Breaking the urban bias 

Green parties, like most other parties, have structures and practices that can reinforce an urban bias. Party members, staff, and officials are more likely to live in urban areas, and therefore it is more convenient for party meetings to be held there. If urban perspectives are overrepresented, it also follows that rural areas will look less appealing and be less understood, and then election results will be poorer, reinforcing the view that it is better to focus on urban areas.  

“Most of our campaign materials that are written by the political party in a centralised way don’t fit with most of the things that matter for rural areas,” explains Marie Pochon, a Green MP representing Drôme’s 3rd constituency in south-east France. This means that issues such as transport and access to services and health care are not prioritised in messaging, she continued. It also reinforces a view that distant politicians from Paris are “giving lessons” to rural voters, she said.  

Rural voters in France are increasingly moving away from traditional political allegiances towards the far right. “They give some kind of pride or some kind of political unity in a sense of community that doesn’t exist anymore,” Pochon said. The extreme-right Rassemblement National, which was the most voted party in France’s snap legislative election last summer,  has been able to mobilise economically precarious people with an appeal to grievances and an imagined “golden era” before diversity, women’s rights, or “woke” politics. “Two years ago, the far right was not even on the second round, and this time, they got 30,000 voters” in her constituency, Pochon noted.  

Pochon is working with similarly-minded colleagues to challenge the centralisation and address structural issues in the party, which she believes is a priority, to ensure good internal representation of rural activists and sharing best practices with each other to improve the effectiveness of their campaigns. “We need to work on building people who come from these areas, who live in these areas and who can speak for themselves and speak for the countryside,” she said. 

In Croatia, the Green Party Možemo! (“We can!”) has its origins in “municipalist” movements, particularly in Zagreb, where the directly elected mayor is a Green politician. The 2024 European elections in Croatia took place with the whole country forming one constituency electing its MEPs, meaning it was vital for the party to appeal to rural voters as well as their urban strongholds. The party finished the election with just under 6 per cent of the vote, which meant they elected their first MEP, Gordan Bosanac. However, Bosanac reflects, the party underperformed in rural areas despite him and the party campaigning on issues that were traditionally important in those communities: agriculture and transport.  

“I was going to a lot of farms, small farms, talking with the farmers and the problems they are facing,” Bosanac said, “We chose this strategy because we were really annoyed by the fact that there was this narrative that the farmers are against the greens, which is, of course, not true.” He found that farmers were keen to talk about struggling to access EU support, wages, and working conditions.  

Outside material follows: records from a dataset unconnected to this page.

-- ==== Sys2Proof/Machine/Buf.lean ====
section
/-! DEFINITION. Buf.lean: buffers, owner masks and releases (R152 to R154, R159), and what a frame's end takes with it. -/
namespace Sys2Proof.Machine

/-- A frame's bytes as they have come: with the tail its FCS stands at their end (R94, R99). -/
def Frame.bytes (f : Frame) : Bytes := if f.tail then f.data ++ fcsOf f.data else f.data

/-- No SecY checks the frame, or its ICV result is known to have passed (R258, R259). -/
def Frame.verified (f : Frame) : Bool := f.sec.isNone || (f.tail && !f.icvWait)

/-- Octets of a frame as it entered Sluice, without SecTAG and FCS: before any R-TAG change, and before padding (R127, R134, R142). -/
def Frame.octetsIn (f : Frame) : Nat := ((f.data.length - f.secLen : Nat) - f.shift).toNat

/-- The record of a buffer that has been taken or withdrawn since reset. -/
def State.buf? (s : State) (slice pool idx : Nat) : Option Buf :=
  s.bsn.bufs.find? fun b => b.slice == slice && b.pool == pool && b.idx == idx

def State.putBuf (s : State) (b : Buf) : State :=
  { s with bsn := { s.bsn with bufs := s.bsn.bufs.map fun c => if c.slice = b.slice ∧ c.pool = b.pool ∧ c.idx = b.idx then b else c } }

/-- The 24 bits of a handle (R152). -/
def handleBits (pool gen idx : Nat) : Nat := pool * 4194304 + gen * 65536 + idx

/-- A frame's version count falls (R11). -/
def State.versionRelease (s : State) (f : Frame) : State :=
  if f.counted then s.set (SLC.INFLIGHT_COUNT f.version) (s.get (SLC.INFLIGHT_COUNT f.version) - 1) else s

/-- The frame leaves the device's records: its version count falls, and its deliveries and copies that are not in the fabric go
with it. -/
def State.endFrame (s : State) (fid : Nat) : State :=
  match s.frame? fid with
  | none => s
  | some f =>
    let s := (s.versionRelease f).dropFrame fid
    { s with slc := { s.slc with slow := s.slc.slow.filter fun e => e.fid != fid },
             copies := s.copies.filterMap fun c =>
               if c.fid != fid then some c else if c.flying = [] then none else some { c with st := .draining, freed := true } }

/-- The mask is empty: the buffer returns to its free list with the next generation, unless it is withdrawn, and its frame ends
(R152, R154, R159). -/
def State.freeBuf (s : State) (b : Buf) : State :=
  let s := s.putBuf { b with taken := false, owner := 0, dup := none, laRefs := 0, gen := if b.withdrawn then b.gen else (b.gen + 1) % 64 }
  let s := if b.withdrawn then s else { s with bsn := { s.bsn with freed := s.bsn.freed ++ [(b.slice, b.pool, b.idx)] } }
  s.endFrame b.fid

/-- A release that Basin rejects (R154). -/
def State.rejectRelease (s : State) (agent slice handle : Nat) (stale : Bool) : State :=
  let s := s.bump (BSN.REJ_CNT agent)
  let s := if s.bit BSN.BSN_EVENT_REL_REJECT then s else
    (s.wr BSN.REJ_INFO (word ((if stale then 0x80000000 else 0) + agent * 16777216 + handle))).set BSN.REJ_SLICE_SLICE slice
  s.raise BSN.BSN_EVENT_REL_REJECT

/-- The owner record after an agent's release (R153, R154). -/
def Buf.released (b : Buf) (agent : Nat) : Buf :=
  if agent = 16 then
    if b.laRefs ≤ 1 then { b with laRefs := 0, owner := b.owner &&& ~~~(BitVec.ofNat 18 65536) } else { b with laRefs := b.laRefs - 1 }
  else if b.dup = some agent then { b with dup := none }
  else { b with owner := b.owner &&& ~~~(BitVec.ofNat 18 (2 ^ agent)) }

However, these positive conversations were not reflected in the result, which Bosanac says is partly due to the historically low turnout of 21 per cent in Croatia. He is still keen to pursue rural issues in the European Parliament, particularly the plight of small farmers, which may help build electoral support for Možemo! at future elections. There is also a question for Možemo! as a party, as to whether its structure and organising methods need to change to work in rural areas and if it too suffers from urban bias in its structures.   

The rural challenge for Greens appears to be partially structural, reflecting that the power in any institution tends to reside in urban areas; and partly cultural, with a majority of members and activists living in cities and knowing how to campaign in urban areas. On top of that are the very real issues of resources: it takes more funding and people on the ground to build a party, campaign, and win in rural areas. However, as the UK election has shown, there is a demand for change in rural communities – and if Greens don’t respond to it, then more regressive political forces will and already are.